To say Pfizer's been accused of wrongdoing is like saying BP had an oil spill. Other drug companies have a portfolio of products, Pfizer has a portfolio of scandals including, but not limited to, Chantix, Lipitor, Viagra, Geodon, Trovan, Bextra, Celebrex, Lyrica, Zoloft, Halcion and drugs for osteoarthritis, Parkinson's disease, kidney transplants and leukemia.
During one week in June Pfizer 1) agreed to pull its 10-year-old leukemia drug Mylotarg from the market because it caused more, not less patient deaths 2) Suspended pediatric trials of Geodon two months after the FDA said children were being overdosed 3) Suspended trials of tanezumab, an osteoarthritis pain drug, because patients got worse not better, some needing joint replacements (pattern, anyone?) 4) Was investigated by the House for off-label marketing of kidney transplant drug Rapamune and targeting African-Americans 5) Saw a researcher who helped established its Bextra, Celebrex and Lyrica as effective pain meds, Scott S Reuben, MD, trotted off to prison for research fraud 6) was sued by Blue Cross Blue Shield to recoup money it overpaid for Bextra and other drugs 7) received a letter from Sen. Charles Grassley (R-Iowa) requesting its whistleblower policy and 8) had its appeal to end lawsuits by Nigerian families who accuse it of illegal trials of the antibiotic Trovan in which 11 children died, rejected by the Supreme Court. And how was your week?
Nor does Pfizer back down when faced with legal troubles.
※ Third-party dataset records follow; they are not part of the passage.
-- ==== Sys2Proof/Machine/Dispatch.lean ====
section
/-! DEFINITION. One arm per command, each a direct call of its meaning. -/

namespace Sys2Proof.Machine

/-- The effect of a command on everything but the queue. -/
def exec (i : Instr) (s : State) : Host.Outcome State Fault Refusal :=
  match i with
  | .coldReset => Sys2Proof.Machine.execColdReset s
  | .resetRelease => Sys2Proof.Machine.execResetRelease s
  | .carrierGained srv => Sys2Proof.Machine.execCarrierGained srv s
  | .carrierLost srv => Sys2Proof.Machine.execCarrierLost srv s
  | .mgmtCarrierGained => Sys2Proof.Machine.execMgmtCarrierGained s
  | .mgmtCarrierLost => Sys2Proof.Machine.execMgmtCarrierLost s
  | .mgmtBadFrame chars => Sys2Proof.Machine.execMgmtBadFrame chars s
  | .mgmtFrameBusy tag => Sys2Proof.Machine.execMgmtFrameBusy tag s
  | .unknownKind h kind => Sys2Proof.Machine.execUnknownKind h kind s
  | .mgmtFrameSent => Sys2Proof.Machine.execMgmtFrameSent s
  | .serverFrameSent srv => Sys2Proof.Machine.execServerFrameSent srv s
  | .serverBadFrame srv chars => Sys2Proof.Machine.execServerBadFrame srv chars s
  | .serverUnusableFrame srv kind tag len => Sys2Proof.Machine.execServerUnusableFrame srv kind tag len s
  | .hello srv => Sys2Proof.Machine.execHello srv s
  | .resync srv => Sys2Proof.Machine.execResync srv s
  | .reEnterUp srv => Sys2Proof.Machine.execReEnterUp srv s
  | .idleReceived srv => Sys2Proof.Machine.execIdleReceived srv s
  | .secondEvent => Sys2Proof.Machine.execSecondEvent s
  | .silenceLimitReached srv => Sys2Proof.Machine.execSilenceLimitReached srv s
  | .minuteEvent => Sys2Proof.Machine.execMinuteEvent s
  | .graceExpired sub => Sys2Proof.Machine.execGraceExpired sub s
  | .nightlyTakes => Sys2Proof.Machine.execNightlyTakes s
  | .dupNightlyList => Sys2Proof.Machine.execDupNightlyList s
  | .sampleEvent => Sys2Proof.Machine.execSampleEvent s
  | .trendVisit => Sys2Proof.Machine.execTrendVisit s
  | .graceSweepVisit => Sys2Proof.Machine.execGraceSweepVisit s
  | .changes srv tag recs => Sys2Proof.Machine.execChanges srv tag recs s
  | .intakeRecord srv => Sys2Proof.Machine.execIntakeRecord srv s
  | .denyAck srv num => Sys2Proof.Machine.execDenyAck srv num s
  | .allowAck srv num => Sys2Proof.Machine.execAllowAck srv num s
  | .snapDone srv num => Sys2Proof.Machine.execSnapDone srv num s
  | .snapFail srv num code => Sys2Proof.Machine.execSnapFail srv num code s
  | .dropSnapAck srv num => Sys2Proof.Machine.execDropSnapAck srv num s
  | .copyDone srv num => Sys2Proof.Machine.execCopyDone srv num s
  | .copyFail srv num reason => Sys2Proof.Machine.execCopyFail srv num reason s
  | .shipDone srv num => Sys2Proof.Machine.execShipDone srv num s
  | .shipFail srv num code => Sys2Proof.Machine.execShipFail srv num code s
  | .warmRestart => Sys2Proof.Machine.execWarmRestart s
  | .warmRestartEnd => Sys2Proof.Machine.execWarmRestartEnd s
  | .attachVolume h volume server size weight => Sys2Proof.Machine.execAttachVolume h volume server size weight s
  | .setVolume h volume weight reserveLimit dupGroup nightly => Sys2Proof.Machine.execSetVolume h volume weight reserveLimit dupGroup nightly s
  | .detachVolume h volume => Sys2Proof.Machine.execDetachVolume h volume s
  | .readVolume h volume first count => Sys2Proof.Machine.execReadVolume h volume first count s
  | .setSilence h limit => Sys2Proof.Machine.execSetSilence h limit s
  | .restart h => Sys2Proof.Machine.execRestart h s
  | .setWindow h start length capacity => Sys2Proof.Machine.execSetWindow h start length capacity s
  | .setSlotmask h group mask => Sys2Proof.Machine.execSetSlotmask h group mask s
  | .setClock h partTime minute => Sys2Proof.Machine.execSetClock h partTime minute s
  | .readWindow h => Sys2Proof.Machine.execReadWindow h s
  | .setTrend h t k w => Sys2Proof.Machine.execSetTrend h t k w s
  | .loadUsage h principal usage => Sys2Proof.Machine.execLoadUsage h principal usage s
  | .definePrincipal h principal userNumber group => Sys2Proof.Machine.execDefinePrincipal h principal userNumber group s
  | .defineGroup h group => Sys2Proof.Machine.execDefineGroup h group s
  | .setGroup h principal group => Sys2Proof.Machine.execSetGroup h principal group s
  | .dropPrincipal h principal => Sys2Proof.Machine.execDropPrincipal h principal s
  | .dropGroup h group => Sys2Proof.Machine.execDropGroup h group s
  | .setLimits h subject soft hard band => Sys2Proof.Machine.execSetLimits h subject soft hard band s
  | .grantGrace h target minutes => Sys2Proof.Machine.execGrantGrace h target minutes s
  | .grantGraceAll h minutes => Sys2Proof.Machine.execGrantGraceAll h minutes s
  | .readPrincipal h principal => Sys2Proof.Machine.execReadPrincipal h principal s
  | .readGroup h group => Sys2Proof.Machine.execReadGroup h group s
  | .takeSnapshot h volume kind keep => Sys2Proof.Machine.execTakeSnapshot h volume kind keep s
  | .releaseSnapshot h id => Sys2Proof.Machine.execReleaseSnapshot h id s
  | .setKeep h id keep => Sys2Proof.Machine.execSetKeep h id keep s
  | .setRetention h rule valid value mask kind keepCount maxAge => Sys2Proof.Machine.execSetRetention h rule valid value mask kind keepCount maxAge s
  | .readSnapshot h id => Sys2Proof.Machine.execReadSnapshot h id s
  | .listSnapshots h volume start => Sys2Proof.Machine.execListSnapshots h volume start s
  | .readRetention h => Sys2Proof.Machine.execReadRetention h s
  | .startRestore h snapshot principal mode priority count extents => Sys2Proof.Machine.execStartRestore h snapshot principal mode priority count extents s
  | .cancelRestore h job => Sys2Proof.Machine.execCancelRestore h job s
  | .readRestore h job => Sys2Proof.Machine.execReadRestore h job s
  | .startDup h volume => Sys2Proof.Machine.execStartDup h volume s
  | .haltDup h volume => Sys2Proof.Machine.execHaltDup h volume s
  | .setBase h volume snapshot => Sys2Proof.Machine.execSetBase h volume snapshot s
  | .readDup h volume => Sys2Proof.Machine.execReadDup h volume s
  | .setNotice h kind priority express => Sys2Proof.Machine.execSetNotice h kind priority express s
  | .fetchNotices h maximum => Sys2Proof.Machine.execFetchNotices h maximum s
  | .clearNotice h kind subject => Sys2Proof.Machine.execClearNotice h kind subject s
  | .readNotices h => Sys2Proof.Machine.execReadNotices h s
  | .readLinks h => Sys2Proof.Machine.execReadLinks h s

end Sys2Proof.Machine
end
Even as it was under the probation of a 5-year Corporate Integrity Agreement (CIA) with Health and Human Services for withholding $20 million in Lipitor rebates owed to Medicaid in 2002, it off-label marketed its seizure drug Neurontin and entered into another CIA in 2004.
Worse, it bought Warner-Lambert in 2000, which made Neurontin, knowing the drug's marketing practices were under criminal investigation. (And knowing its Rezulin had been withdrawn.)
And even as it entered into its 2004 CIA for Neurontin, it was off-label marketing the seizure drug Lyrica, called Son of Neurontin, and three other meds, and had to enter into a third CIA, last year's $2.3 billion Bextra settlement which was the largest health care fraud settlement in US history.
The same day the settlement news broke, Pfizer announced it bought the drug giant Wyeth despite its thicket of Fen-Phen heart valve suits and Prempro cancer suits.
And there was more "bring 'em on" chutzpah.
After Vioxx and Pfizer's Bextra were withdrawn from the market for cardiovascular risks, Pfizer sought FDA approval for its Celebrex, the last legal COX-2 inhibitor, also suspected of cardiovascular risks, for use in children as young as two.
And in June, days before Pfizer suspended development of the osteoarthritis drug tanezumab for worsening joints, it touted the drug as "well-tolerated."
As a company, Pfizer, based in New York City with research headquarters in Groton, CT, looks better from the outside than the inside. Its Pac-Man like acquisition of drug companies, Warner-Lambert, Pharmacia (Searle, Upjohn), SUGEN, Vicuron, Rinat and Wyeth (also creating the world's biggest animal drug company) has created a silo structure in which the company's 90,000 employees in 90 countries feel unconnected to a corporate heartbeat. Loyalty is rare as employees in absorbed companies bought for their products alone fear getting pfired and 14,000 scientists bemoan that the company's biggies like Lipitor, Celebrex, Neurontin, Zithromax, Zyrtec and now Wyeth's Prempro weren't created inhouse.